/-! ## Bridge -/

theorem memOk_sendMain (s : State) (h : MemOk s) : MemOk (sendMain s) := by
  simp (maxDischargeDepth := 200) +contextual only [sendMain, implies_true, memOk_ite, memOk_mk, memOk_mem, h]
theorem memOk_sendField (s : State) (x : FieldSample) (h : MemOk s) : MemOk (sendField s x) := by
  simp (maxDischargeDepth := 200) +contextual only [sendField, implies_true, memOk_ite, memOk_mk, memOk_mem, memOk_sampleField, h]
theorem memOk_execBridgeFrameSend (d : BridgeEnd) (s : State) (h : MemOk s) : ∀ u, execBridgeFrameSend d s = .next u → MemOk u := by
  intro u hu
  simp only [execBridgeFrameSend, Host.Outcome.next.injEq] at hu
  subst hu
  repeat' split
  all_goals simp (maxDischargeDepth := 200) +contextual only [implies_true, memOk_ite, memOk_mk, memOk_mem, memOk_sendField, memOk_sendMain, h]
theorem memOk_bridgeOk (s : State) (h : MemOk s) : MemOk (bridgeOk s) := by
  simp (maxDischargeDepth := 200) +contextual only [bridgeOk, implies_true, memOk_ite, memOk_mk, memOk_mem, memOk_wr, h]
theorem memOk_acceptField (s : State) (f : FrameDown) (h : MemOk s) : MemOk (acceptField s f) := by
  unfold acceptField
  split <;> simp (maxDischargeDepth := 200) +contextual only [implies_true, memOk_ite, memOk_mk, memOk_mem, memOk_applyImage, memOk_safeShow, memOk_setChan, memOk_showSwitches, memOk_takeOther, h]
theorem memOk_acceptMain (s : State) (f : FrameUp) (h : MemOk s) : MemOk (acceptMain s f) := by
  unfold acceptMain
  split <;> simp (maxDischargeDepth := 200) +contextual only [implies_true, memOk_ite, memOk_mk, memOk_mem, memOk_safeShow, memOk_takeOther, memOk_wrs, h]
theorem memOk_discard (s : State) (atField : Bool) (h : MemOk s) : MemOk (discard s atField) := by
  simp (maxDischargeDepth := 200) +contextual only [discard, implies_true, memOk_ite, memOk_mk, memOk_mem, memOk_incErr, h]
theorem memOk_execBridgeFrameReceive (atField crcOk : Bool) (s : State) (h : MemOk s) : ∀ u, execBridgeFrameReceive atField crcOk s = .next u → MemOk u := by
  intro u hu
  simp only [execBridgeFrameReceive, Host.Outcome.next.injEq] at hu
  subst hu
  repeat' split
  all_goals simp (maxDischargeDepth := 200) +contextual only [implies_true, memOk_ite, memOk_mk, memOk_mem, memOk_acceptField, memOk_acceptMain, memOk_bridgeOk, memOk_discard, h]
theorem memOk_execBridgeFault (atField : Bool) (s : State) (h : MemOk s) : ∀ u, execBridgeFault atField s = .next u → MemOk u := by
  intro u hu
  simp only [execBridgeFault, Host.Outcome.next.injEq] at hu
  subst hu
  simp (maxDischargeDepth := 200) +contextual only [implies_true, memOk_ite, memOk_mk, memOk_mem, memOk_chanFault, memOk_post, memOk_raise, memOk_selfFault, memOk_wr, h]
theorem memOk_execBridgeRefresh (s : State) (h : MemOk s) : ∀ u, execBridgeRefresh s = .next u → MemOk u := by
  intro u hu
  simp only [execBridgeRefresh, Host.Outcome.next.injEq] at hu
  subst hu
  simp (maxDischargeDepth := 200) +contextual only [implies_true, memOk_ite, memOk_mk, memOk_mem, h]
theorem memOk_execBridgeRefreshWithdraw (s : State) (h : MemOk s) : ∀ u, execBridgeRefreshWithdraw s = .next u → MemOk u := by
  intro u hu
  simp only [execBridgeRefreshWithdraw, Host.Outcome.next.injEq] at hu
  subst hu
  simp (maxDischargeDepth := 200) +contextual only [implies_true, memOk_ite, memOk_mk, memOk_mem, memOk_withdrawRefresh, h]
theorem memOk_execRefreshTimeout (s : State) (h : MemOk s) : ∀ u, execRefreshTimeout s = .next u → MemOk u := by
  intro u hu
  simp only [execRefreshTimeout, Host.Outcome.next.injEq] at hu
  subst hu
  simp (maxDischargeDepth := 200) +contextual only [implies_true, memOk_ite, memOk_mk, memOk_mem, h]
theorem memOk_fieldImage (s : State) (h : MemOk s) : MemOk (fieldImage s) := by
  unfold fieldImage
  split <;> simp (maxDischargeDepth := 200) +contextual only [implies_true, memOk_ite, memOk_mk, memOk_mem, memOk_foldl, memOk_foldl_fst, memOk_foldl_snd, memOk_setStale, memOk_wrPt, h]

end Sys2Proof.Machine
end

· · · ·

◆ **TASK**
Each entry above is to be written out exactly.

◆ **COMPLETED TASK**
/-! ## Bridge -/

theorem memOk_sendMain (s : State) (h : MemOk s) : MemOk (sendMain s) := by
  simp (maxDischargeDepth := 200) +contextual only [sendMain, implies_true, memOk_ite, memOk_mk, memOk_mem, h]
theorem memOk_sendField (s : State) (x : FieldSample) (h : MemOk s) : MemOk (sendField s x) := by
  simp (maxDischargeDepth := 200) +contextual only [sendField, implies_true, memOk_ite, memOk_mk, memOk_mem, memOk_sampleField, h]
theorem memOk_execBridgeFrameSend (d : BridgeEnd) (s : State) (h : MemOk s) : ∀ u, execBridgeFrameSend d s = .next u → MemOk u := by
  intro u hu
  simp only [execBridgeFrameSend, Host.Outcome.next.injEq] at hu
  subst hu
  repeat' split
  all_goals simp (maxDischargeDepth := 200) +contextual only [implies_true, memOk_ite, memOk_mk, memOk_mem, memOk_sendField, memOk_sendMain, h]
theorem memOk_bridgeOk (s : State) (h : MemOk s) : MemOk (bridgeOk s) := by
  simp (maxDischargeDepth := 200) +contextual only [bridgeOk, implies_true, memOk_ite, memOk_mk, memOk_mem, memOk_wr, h]
theorem memOk_acceptField (s : State) (f : FrameDown) (h : MemOk s) : MemOk (acceptField s f) := by
  unfold acceptField
  split <;> simp (maxDischargeDepth := 200) +contextual only [implies_true, memOk_ite, memOk_mk, memOk_mem, memOk_applyImage, memOk_safeShow, memOk_setChan, memOk_showSwitches, memOk_takeOther, h]
theorem memOk_acceptMain (s : State) (f : FrameUp) (h : MemOk s) : MemOk (acceptMain s f) := by
  unfold acceptMain
  split <;> simp (maxDischargeDepth := 200) +contextual only [implies_true, memOk_ite, memOk_mk, memOk_mem, memOk_safeShow, memOk_takeOther, memOk_wrs, h]
theorem memOk_discard (s : State) (atField : Bool) (h : MemOk s) : MemOk (discard s atField) := by
  simp (maxDischargeDepth := 200) +contextual only [discard, implies_true, memOk_ite, memOk_mk, memOk_mem, memOk_incErr, h]
theorem memOk_execBridgeFrameReceive (atField crcOk : Bool) (s : State) (h : MemOk s) : ∀ u, execBridgeFrameReceive atField crcOk s = .next u → MemOk u := by
  intro u hu
  simp only [execBridgeFrameReceive, Host.Outcome.next.injEq] at hu
  subst hu
  repeat' split
  all_goals simp (maxDischargeDepth := 200) +contextual only [implies_true, memOk_ite, memOk_mk, memOk_mem, memOk_acceptField, memOk_acceptMain, memOk_bridgeOk, memOk_discard, h]
theorem memOk_execBridgeFault (atField : Bool) (s : State) (h : MemOk s) : ∀ u, execBridgeFault atField s = .next u → MemOk u := by
  intro u hu
  simp only [execBridgeFault, Host.Outcome.next.injEq] at hu
  subst hu
  simp (maxDischargeDepth := 200) +contextual only [implies_true, memOk_ite, memOk_mk, memOk_mem, memOk_chanFault, memOk_post, memOk_raise, memOk_selfFault, memOk_wr, h]
theorem memOk_execBridgeRefresh (s : State) (h : MemOk s) : ∀ u, execBridgeRefresh s = .next u → MemOk u := by
  intro u hu
  simp only [execBridgeRefresh, Host.Outcome.next.injEq] at hu
  subst hu
  simp (maxDischargeDepth := 200) +contextual only [implies_true, memOk_ite, memOk_mk, memOk_mem, h]
theorem memOk_execBridgeRefreshWithdraw (s : State) (h : MemOk s) : ∀ u, execBridgeRefreshWithdraw s = .next u → MemOk u := by
  intro u hu
  simp only [execBridgeRefreshWithdraw, Host.Outcome.next.injEq] at hu
  subst hu
  simp (maxDischargeDepth := 200) +contextual only [implies_true, memOk_ite, memOk_mk, memOk_mem, memOk_withdrawRefresh, h]
theorem memOk_execRefreshTimeout (s : State) (h : MemOk s) : ∀ u, execRefreshTimeout s = .next u → MemOk u := by
  intro u hu
  simp only [execRefreshTimeout, Host.Outcome.next.injEq] at hu
  subst hu
  simp (maxDischargeDepth := 200) +contextual only [implies_true, memOk_ite, memOk_mk, memOk_mem, h]
theorem memOk_fieldImage (s : State) (h : MemOk s) : MemOk (fieldImage s) := by
  unfold fieldImage
  split <;> simp (maxDischargeDepth := 200) +contextual only [implies_true, memOk_ite, memOk_mk, memOk_mem, memOk_foldl, memOk_foldl_fst, memOk_foldl_snd, memOk_setStale, memOk_wrPt, h]

end Sys2Proof.Machine
end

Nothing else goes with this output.